Eén op de twee huizen in ons land is voorzien van Gyproc-platen. Het bedrijf, dat dit jaar zijn 60ste verjaardag viert, heeft meer dan de helft van de afbouwmarkt in handen. En toch zijn ze in Kallo verbaasd dat ze nummer 1 zijn in onze Maakindustrie 100. ‘We zijn altijd verbaasd als we ergens bovenaan eindigen, maar het verbaast ons niet dat we goede resultaten boeken. Saint-Gobain heeft wat bedrijven verschoven binnen de groep. Daardoor zijn er meer bedrijven, meer mensen en meer omzet bij Saint-Gobain Construction Products gekomen. Maar het goede resultaat is wel voor meer dan de helft het resultaat van dit huis’, zegt Managing Director Rini Quirijns.
Over de reden waarom de moeilijke jaren in de bouw het bedrijf haast niet geraakt lijken te hebben, kan hij kort zijn. ‘Hard werken, daar begint het mee. Slim zijn (lacht). Iedereen kent Gyproc van de Gyproc-platen, maar wij doen ook pleisters en voegproducten. We leveren profielen, accessoires, gereedschappen, een heel pakket of totaaloplossing, waarmee we ook een sterke positie hebben. Als je maar één element hebt, dan ben je redelijk kwetsbaar. Als je de volle breedte hebt, dan moet er wel heel wat gebeuren wil je zwaar achteruitgaan.’
‘We zijn heel goed in wat we doen, maar de buitenwereld weet het niet. We zijn een beetje introvert, geen partij die alles luid en breed in de markt gaat zetten. We hebben onder meer de Ghelamco Arena gedaan en het Havenhuis. Daar zijn onze mensen best trots op, maar we dragen we dat niet zo uit’, vult Marketing Director Els Deschee- maeker aan. Communicatie over innovatieve producten en de performantie daarvan, daar zal de komende jaren fors op worden ingezet bij Gyproc. ‘De markt in België is heel diffuus. We hebben te maken met architecten, studiebureaus, aannemers, verwerkers en consumenten. Het duurt dan wel even voordat je die mee hebt met alles wat nieuw is’, vervolgt Rini Quirijns.
‘Absoluut, de grootste markt in België is die voor renovatie en wij zijn hierin voorlopers. De overheid geeft een goede stimulans met subsidies, maar wanneer je voor subsidies in aanmerking wil komen, dient het systeem dat je gebruikt wel goedgekeurd te zijn. Onze systemen zijn getest door het WTCB. Ook dient de plaatser of de architect gecertificeerd te zijn. In het Training Center in Kallo verzorgen wij ook zelf deze opleidingen. Zo draaien we in het hele plaatje mee. We zijn expert, we weten hoe het moet, hoe we het moeten maken, hoe we het moeten onderbouwen en uitleggen.’

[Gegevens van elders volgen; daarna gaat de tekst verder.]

/-! ### Operand assembly (30_encoding.md R93) -/

/-- The instruction of an operation and a mode with the operand bytes `b1` and `b2`; `none` outside R91. -/
def assemble (o : Operation) (k : AddressingModeKind) (b1 b2 : Byte) : Option Instr :=
  match o with
  | .adc =>
    match k with
    | .immediate => some (.adcImm b1)
    | .zeroPage => some (.adcZp b1)
    | .zeroPageIndexedWithX => some (.adcZpX b1)
    | .absolute => some (.adcAbs (mkWord b2 b1))
    | .absoluteIndexedWithX => some (.adcAbsX (mkWord b2 b1))
    | .absoluteIndexedWithY => some (.adcAbsY (mkWord b2 b1))
    | .indexedIndirect => some (.adcIzX b1)
    | .indirectIndexed => some (.adcIzY b1)
    | _ => none
  | .sbc =>
    match k with
    | .immediate => some (.sbcImm b1)
    | .zeroPage => some (.sbcZp b1)
    | .zeroPageIndexedWithX => some (.sbcZpX b1)
    | .absolute => some (.sbcAbs (mkWord b2 b1))
    | .absoluteIndexedWithX => some (.sbcAbsX (mkWord b2 b1))
    | .absoluteIndexedWithY => some (.sbcAbsY (mkWord b2 b1))
    | .indexedIndirect => some (.sbcIzX b1)
    | .indirectIndexed => some (.sbcIzY b1)
    | _ => none
  | .and =>
    match k with
    | .immediate => some (.andImm b1)
    | .zeroPage => some (.andZp b1)
    | .zeroPageIndexedWithX => some (.andZpX b1)
    | .absolute => some (.andAbs (mkWord b2 b1))
    | .absoluteIndexedWithX => some (.andAbsX (mkWord b2 b1))
    | .absoluteIndexedWithY => some (.andAbsY (mkWord b2 b1))
    | .indexedIndirect => some (.andIzX b1)
    | .indirectIndexed => some (.andIzY b1)
    | _ => none
  | .ora =>
    match k with
    | .immediate => some (.oraImm b1)
    | .zeroPage => some (.oraZp b1)
    | .zeroPageIndexedWithX => some (.oraZpX b1)
    | .absolute => some (.oraAbs (mkWord b2 b1))
    | .absoluteIndexedWithX => some (.oraAbsX (mkWord b2 b1))
    | .absoluteIndexedWithY => some (.oraAbsY (mkWord b2 b1))
    | .indexedIndirect => some (.oraIzX b1)
    | .indirectIndexed => some (.oraIzY b1)
    | _ => none
  | .eor =>
    match k with
    | .immediate => some (.eorImm b1)
    | .zeroPage => some (.eorZp b1)
    | .zeroPageIndexedWithX => some (.eorZpX b1)
    | .absolute => some (.eorAbs (mkWord b2 b1))
    | .absoluteIndexedWithX => some (.eorAbsX (mkWord b2 b1))
    | .absoluteIndexedWithY => some (.eorAbsY (mkWord b2 b1))
    | .indexedIndirect => some (.eorIzX b1)
    | .indirectIndexed => some (.eorIzY b1)
    | _ => none
  | .asl =>
    match k with
    | .accumulator => some .aslAcc
    | .zeroPage => some (.aslZp b1)
    | .zeroPageIndexedWithX => some (.aslZpX b1)
    | .absolute => some (.aslAbs (mkWord b2 b1))
    | .absoluteIndexedWithX => some (.aslAbsX (mkWord b2 b1))
    | _ => none
  | .lsr =>
    match k with
    | .accumulator => some .lsrAcc
    | .zeroPage => some (.lsrZp b1)
    | .zeroPageIndexedWithX => some (.lsrZpX b1)
    | .absolute => some (.lsrAbs (mkWord b2 b1))
    | .absoluteIndexedWithX => some (.lsrAbsX (mkWord b2 b1))
    | _ => none
  | .rol =>
    match k with
    | .accumulator => some .rolAcc
    | .zeroPage => some (.rolZp b1)
    | .zeroPageIndexedWithX => some (.rolZpX b1)
    | .absolute => some (.rolAbs (mkWord b2 b1))
    | .absoluteIndexedWithX => some (.rolAbsX (mkWord b2 b1))
    | _ => none
  | .ror =>
    match k with
    | .accumulator => some .rorAcc
    | .zeroPage => some (.rorZp b1)
    | .zeroPageIndexedWithX => some (.rorZpX b1)
    | .absolute => some (.rorAbs (mkWord b2 b1))
    | .absoluteIndexedWithX => some (.rorAbsX (mkWord b2 b1))
    | _ => none
  | .bit =>
    match k with
    | .zeroPage => some (.bitZp b1)
    | .absolute => some (.bitAbs (mkWord b2 b1))
    | _ => none
  | .lda =>
    match k with
    | .immediate => some (.ldaImm b1)
    | .zeroPage => some (.ldaZp b1)
    | .zeroPageIndexedWithX => some (.ldaZpX b1)
    | .absolute => some (.ldaAbs (mkWord b2 b1))
    | .absoluteIndexedWithX => some (.ldaAbsX (mkWord b2 b1))
    | .absoluteIndexedWithY => some (.ldaAbsY (mkWord b2 b1))
    | .indexedIndirect => some (.ldaIzX b1)
    | .indirectIndexed => some (.ldaIzY b1)
    | _ => none
  | .ldx =>
    match k with
    | .immediate => some (.ldxImm b1)
    | .zeroPage => some (.ldxZp b1)
    | .zeroPageIndexedWithY => some (.ldxZpY b1)
    | .absolute => some (.ldxAbs (mkWord b2 b1))
    | .absoluteIndexedWithY => some (.ldxAbsY (mkWord b2 b1))
    | _ => none
  | .ldy =>
    match k with
    | .immediate => some (.ldyImm b1)
    | .zeroPage => some (.ldyZp b1)
    | .zeroPageIndexedWithX => some (.ldyZpX b1)
    | .absolute => some (.ldyAbs (mkWord b2 b1))
    | .absoluteIndexedWithX => some (.ldyAbsX (mkWord b2 b1))
    | _ => none
  | .sta =>
    match k with
    | .zeroPage => some (.staZp b1)
    | .zeroPageIndexedWithX => some (.staZpX b1)
    | .absolute => some (.staAbs (mkWord b2 b1))
    | .absoluteIndexedWithX => some (.staAbsX (mkWord b2 b1))
    | .absoluteIndexedWithY => some (.staAbsY (mkWord b2 b1))
    | .indexedIndirect => some (.staIzX b1)
    | .indirectIndexed => some (.staIzY b1)
    | _ => none
  | .stx =>
    match k with
    | .zeroPage => some (.stxZp b1)
    | .zeroPageIndexedWithY => some (.stxZpY b1)
    | .absolute => some (.stxAbs (mkWord b2 b1))
    | _ => none
  | .sty =>
    match k with
    | .zeroPage => some (.styZp b1)
    | .zeroPageIndexedWithX => some (.styZpX b1)
    | .absolute => some (.styAbs (mkWord b2 b1))
    | _ => none
  | .inc =>
    match k with
    | .zeroPage => some (.incZp b1)
    | .zeroPageIndexedWithX => some (.incZpX b1)
    | .absolute => some (.incAbs (mkWord b2 b1))
    | .absoluteIndexedWithX => some (.incAbsX (mkWord b2 b1))
    | _ => none
  | .dec =>
    match k with
    | .zeroPage => some (.decZp b1)
    | .zeroPageIndexedWithX => some (.decZpX b1)
    | .absolute => some (.decAbs (mkWord b2 b1))
    | .absoluteIndexedWithX => some (.decAbsX (mkWord b2 b1))
    | _ => none
  | .inx => if k = .implied then some .inx else none
  | .iny => if k = .implied then some .iny else none
  | .dex => if k = .implied then some .dex else none
  | .dey => if k = .implied then some .dey else none
  | .cmp =>
    match k with
    | .immediate => some (.cmpImm b1)
    | .zeroPage => some (.cmpZp b1)
    | .zeroPageIndexedWithX => some (.cmpZpX b1)
    | .absolute => some (.cmpAbs (mkWord b2 b1))
    | .absoluteIndexedWithX => some (.cmpAbsX (mkWord b2 b1))
    | .absoluteIndexedWithY => some (.cmpAbsY (mkWord b2 b1))
    | .indexedIndirect => some (.cmpIzX b1)
    | .indirectIndexed => some (.cmpIzY b1)
    | _ => none
  | .cpx =>
    match k with
    | .immediate => some (.cpxImm b1)
    | .zeroPage => some (.cpxZp b1)
    | .absolute => some (.cpxAbs (mkWord b2 b1))
    | _ => none
  | .cpy =>
    match k with
    | .immediate => some (.cpyImm b1)
    | .zeroPage => some (.cpyZp b1)
    | .absolute => some (.cpyAbs (mkWord b2 b1))
    | _ => none
  | .bpl => if k = .relative then some (.bpl b1) else none
  | .bmi => if k = .relative then some (.bmi b1) else none
  | .bvc => if k = .relative then some (.bvc b1) else none
  | .bvs => if k = .relative then some (.bvs b1) else none
  | .bcc => if k = .relative then some (.bcc b1) else none
  | .bcs => if k = .relative then some (.bcs b1) else none
  | .bne => if k = .relative then some (.bne b1) else none
  | .beq => if k = .relative then some (.beq b1) else none
  | .jmp =>
    match k with
    | .absolute => some (.jmpAbs (mkWord b2 b1))
    | .absoluteIndirect => some (.jmpInd (mkWord b2 b1))
    | _ => none
  | .jsr => if k = .absolute then some (.jsr (mkWord b2 b1)) else none
  | .rts => if k = .implied then some .rts else none
  | .brk => if k = .implied then some .brk else none
  | .rti => if k = .implied then some .rti else none
  | .pha => if k = .implied then some .pha else none
  | .pla => if k = .implied then some .pla else none
  | .php => if k = .implied then some .php else none
  | .plp => if k = .implied then some .plp else none
  | .tax => if k = .implied then some .tax else none
  | .txa => if k = .implied then some .txa else none
  | .tay => if k = .implied then some .tay else none
  | .tya => if k = .implied then some .tya else none
  | .tsx => if k = .implied then some .tsx else none
  | .txs => if k = .implied then some .txs else none
  | .clc => if k = .implied then some .clc else none
  | .sec => if k = .implied then some .sec else none
  | .cli => if k = .implied then some .cli else none
  | .sei => if k = .implied then some .sei else none
  | .cld => if k = .implied then some .cld else none
  | .sed => if k = .implied then some .sed else none
  | .clv => if k = .implied then some .clv else none
  | .nop => if k = .implied then some .nop else none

‘We maken ongeveer 15 voetbalvelden per dag aan gipsplaten. Niet alleen standaardplaten, maar verschillende soorten platen voor België, Nederland en Frankrijk. Wij praten weinig over ons productie- proces, want dat loopt gewoon. Maar eigenlijk is het geen evidentie dat dit vanzelf loopt. We werken daar heel hard aan. Je moet zorgen dat datgene wat je maakt goed is, volgens operational excellence, dus zo efficiënt mogelijk, van goede kwaliteit en tegen een goede kostprijs, dat is de basis van je bedrijf. Daarna komt in welke richting kunnen we de organisatie ontwikkelen? Een serieus deel van onze omzet maken wij hier niet zelf, dat komt van producten van andere bedrijven van de groep. Door dat geheel, door het merk en de positie die je hebt, kan je aan nieuwe ontwikkelingen werken en je mensen de ruimte geven. Als een bedrijf aan het sukkelen is om een euro aan het dagelijkse werk over te houden, dan kom je aan innoveren en ontwikkelen niet toe. Ik denk dat we die luxe hier wel hebben en dat we die return ook zien. Onze resultaten zijn goed en die blijven ook goed. Hier gebeurt iets, hier is een dynamiek. Als je de ruimte krijgt om fouten te maken, dan leer je ook het snelste. Dat is zeker niet eenvoudig in een land waar de baas meestal beslist, maar we hebben begrepen dat het kan werken. Steeds meer managers zeggen: we laten de mensen los en we coachen langs de zijlijn. Ik denk ook dat dat keihard nodig is. Ik stimuleer dat als CEO, net zoals je je kinderen thuis loslaat. Dat is goed voor een bedrijf.’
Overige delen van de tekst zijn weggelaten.